## Task objective
In the material below, find the line with "s.tick := rfl" and the line with "s.cycle := rfl", then output those two lines and every line between them, exactly.
· · · ·
@[simp] theorem State.goto_core (s : State) (st : Fin 4) (k : StreamId) (pc : W64) : (s.goto st k pc).core = s.core := rfl
@[simp] theorem State.goto_others (s : State) (st : Fin 4) (k : StreamId) (pc : W64) : (s.goto st k pc).others = s.others := rfl
@[simp] theorem State.goto_agenda (s : State) (st : Fin 4) (k : StreamId) (pc : W64) : (s.goto st k pc).agenda = s.agenda := rfl
@[simp] theorem State.goto_cur (s : State) (st : Fin 4) (k : StreamId) (pc : W64) : (s.goto st k pc).cur = s.cur := rfl
@[simp] theorem State.goto_tick (s : State) (st : Fin 4) (k : StreamId) (pc : W64) : (s.goto st k pc).tick = s.tick := rfl
@[simp] theorem State.goto_cycle (s : State) (st : Fin 4) (k : StreamId) (pc : W64) : (s.goto st k pc).cycle = s.cycle := rfl
@[simp] theorem State.goto_mat (s : State) (st : Fin 4) (k : StreamId) (pc : W64) : (s.goto st k pc).mat = s.mat := rfl
@[simp] theorem State.goto_coef (s : State) (st : Fin 4) (k : StreamId) (pc : W64) : (s.goto st k pc).coef = s.coef := rfl
@[simp] theorem State.goto_coefFor (s : State) (st : Fin 4) (k : StreamId) (pc : W64) : (s.goto st k pc).coefFor = s.coefFor := rfl
@[simp] theorem State.goto_pwrlim (s : State) (st : Fin 4) (k : StreamId) (pc : W64) : (s.goto st k pc).pwrlim = s.pwrlim := rfl
@[simp] theorem State.goto_seed (s : State) (st : Fin 4) (k : StreamId) (pc : W64) : (s.goto st k pc).seed = s.seed := rfl
@[simp] theorem State.goto_channels (s : State) (st : Fin 4) (k : StreamId) (pc : W64) : (s.goto st k pc).channels = s.channels := rfl
@[simp] theorem State.goto_copyQ (s : State) (st : Fin 4) (k : StreamId) (pc : W64) : (s.goto st k pc).copyQ = s.copyQ := rfl
@[simp] theorem State.goto_platSlots (s : State) (st : Fin 4) (k : StreamId) (pc : W64) : (s.goto st k pc).platSlots = s.platSlots := rfl
@[simp] theorem State.goto_platQ (s : State) (st : Fin 4) (k : StreamId) (pc : W64) : (s.goto st k pc).platQ = s.platQ := rfl
@[simp] theorem State.goto_wcb (s : State) (st : Fin 4) (k : StreamId) (pc : W64) : (s.goto st k pc).wcb = s.wcb := rfl
@[simp] theorem State.goto_held (s : State) (st : Fin 4) (k : StreamId) (pc : W64) : (s.goto st k pc).held = s.held := rfl
@[simp] theorem State.goto_deferred (s : State) (st : Fin 4) (k : StreamId) (pc : W64) : (s.goto st k pc).deferred = s.deferred := rfl
@[simp] theorem State.goto_seals (s : State) (st : Fin 4) (k : StreamId) (pc : W64) : (s.goto st k pc).seals = s.seals := rfl
@[simp] theorem State.goto_teams (s : State) (st : Fin 4) (k : StreamId) (pc : W64) : (s.goto st k pc).teams = s.teams := rfl
@[simp] theorem State.goto_parked (s : State) (st : Fin 4) (k : StreamId) (pc : W64) : (s.goto st k pc).parked = s.parked := rfl
@[simp] theorem State.goto_savedMat (s : State) (st : Fin 4) (k : StreamId) (pc : W64) : (s.goto st k pc).savedMat = s.savedMat := rfl
@[simp] theorem State.goto_savedScr (s : State) (st : Fin 4) (k : StreamId) (pc : W64) : (s.goto st k pc).savedScr = s.savedScr := rfl
@[simp] theorem State.goto_savedCoef (s : State) (st : Fin 4) (k : StreamId) (pc : W64) : (s.goto st k pc).savedCoef = s.savedCoef := rfl
@[simp] theorem State.goto_lastSpace (s : State) (st : Fin 4) (k : StreamId) (pc : W64) : (s.goto st k pc).lastSpace = s.lastSpace := rfl
@[simp] theorem State.goto_posted (s : State) (st : Fin 4) (k : StreamId) (pc : W64) : (s.goto st k pc).posted = s.posted := rfl
@[simp] theorem State.goto_mem (s : State) (st : Fin 4) (k : StreamId) (pc : W64) : (s.goto st k pc).mem = s.mem := rfl
@[simp] theorem State.goto_keyTag (s : State) (st : Fin 4) (k : StreamId) (pc : W64) : (s.goto st k pc).keyTag = s.keyTag := rfl
@[simp] theorem State.goto_poison (s : State) (st : Fin 4) (k : StreamId) (pc : W64) : (s.goto st k pc).poison = s.poison := rfl
@[simp] theorem State.goto_spaces (s : State) (st : Fin 4) (k : StreamId) (pc : W64) : (s.goto st k pc).spaces = s.spaces := rfl
@[simp] theorem State.goto_gens (s : State) (st : Fin 4) (k : StreamId) (pc : W64) : (s.goto st k pc).gens = s.gens := rfl
@[simp] theorem State.goto_keys (s : State) (st : Fin 4) (k : StreamId) (pc : W64) : (s.goto st k pc).keys = s.keys := rfl
@[simp] theorem State.goto_windows (s : State) (st : Fin 4) (k : StreamId) (pc : W64) : (s.goto st k pc).windows = s.windows := rfl
@[simp] theorem State.goto_readiness (s : State) (st : Fin 4) (k : StreamId) (pc : W64) : (s.goto st k pc).readiness = s.readiness := rfl
@[simp] theorem State.goto_stks (s : State) (st : Fin 4) (k : StreamId) (pc : W64) : (s.goto st k pc).stks = s.stks := rfl
@[simp] theorem State.goto_sessions (s : State) (st : Fin 4) (k : StreamId) (pc : W64) : (s.goto st k pc).sessions = s.sessions := rfl
@[simp] theorem State.goto_endpoints (s : State) (st : Fin 4) (k : StreamId) (pc : W64) : (s.goto st k pc).endpoints = s.endpoints := rfl
@[simp] theorem State.goto_gathered (s : State) (st : Fin 4) (k : StreamId) (pc : W64) : (s.goto st k pc).gathered = s.gathered := rfl
@[simp] theorem State.goto_sent (s : State) (st : Fin 4) (k : StreamId) (pc : W64) : (s.goto st k pc).sent = s.sent := rfl
@[simp] theorem State.goto_dropped (s : State) (st : Fin 4) (k : StreamId) (pc : W64) : (s.goto st k pc).dropped = s.dropped := rfl
@[simp] theorem State.goto_outbox (s : State) (st : Fin 4) (k : StreamId) (pc : W64) : (s.goto st k pc).outbox = s.outbox := rfl
@[simp] theorem State.goto_uudDropped (s : State) (st : Fin 4) (k : StreamId) (pc : W64) : (s.goto st k pc).uudDropped = s.uudDropped := rfl
@[simp] theorem State.goto_launches (s : State) (st : Fin 4) (k : StreamId) (pc : W64) : (s.goto st k pc).launches = s.launches := rfl
@[simp] theorem State.goto_queue (s : State) (st : Fin 4) (k : StreamId) (pc : W64) : (s.goto st k pc).queue = s.queue := rfl
@[simp] theorem State.goto_nextId (s : State) (st : Fin 4) (k : StreamId) (pc : W64) : (s.goto st k pc).nextId = s.nextId := rfl
@[simp] theorem State.goto_quantum (s : State) (st : Fin 4) (k : StreamId) (pc : W64) : (s.goto st k pc).quantum = s.quantum := rfl
@[simp] theorem State.goto_supRecords (s : State) (st : Fin 4) (k : StreamId) (pc : W64) : (s.goto st k pc).supRecords = s.supRecords := rfl
@[simp] theorem State.goto_supTraps (s : State) (st : Fin 4) (k : StreamId) (pc : W64) : (s.goto st k pc).supTraps = s.supTraps := rfl
@[simp] theorem State.goto_conns (s : State) (st : Fin 4) (k : StreamId) (pc : W64) : (s.goto st k pc).conns = s.conns := rfl
@[simp] theorem State.goto_rcpQ (s : State) (st : Fin 4) (k : StreamId) (pc : W64) : (s.goto st k pc).rcpQ = s.rcpQ := rfl
@[simp] theorem State.goto_firmware (s : State) (st : Fin 4) (k : StreamId) (pc : W64) : (s.goto st k pc).firmware = s.firmware := rfl
@[simp] theorem State.goto_incoming (s : State) (st : Fin 4) (k : StreamId) (pc : W64) : (s.goto st k pc).incoming = s.incoming := rfl
@[simp] theorem State.goto_staged (s : State) (st : Fin 4) (k : StreamId) (pc : W64) : (s.goto st k pc).staged = s.staged := rfl
@[simp] theorem State.goto_editLog (s : State) (st : Fin 4) (k : StreamId) (pc : W64) : (s.goto st k pc).editLog = s.editLog := rfl
@[simp] theorem State.goto_measured (s : State) (st : Fin 4) (k : StreamId) (pc : W64) : (s.goto st k pc).measured = s.measured := rfl
@[simp] theorem State.goto_itemRev (s : State) (st : Fin 4) (k : StreamId) (pc : W64) : (s.goto st k pc).itemRev = s.itemRev := rfl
· · · ·
## Task output
@[simp] theorem State.goto_tick (s : State) (st : Fin 4) (k : StreamId) (pc : W64) : (s.goto st k pc).tick = s.tick := rfl
@[simp] theorem State.goto_cycle (s : State) (st : Fin 4) (k : StreamId) (pc : W64) : (s.goto st k pc).cycle = s.cycle := rfl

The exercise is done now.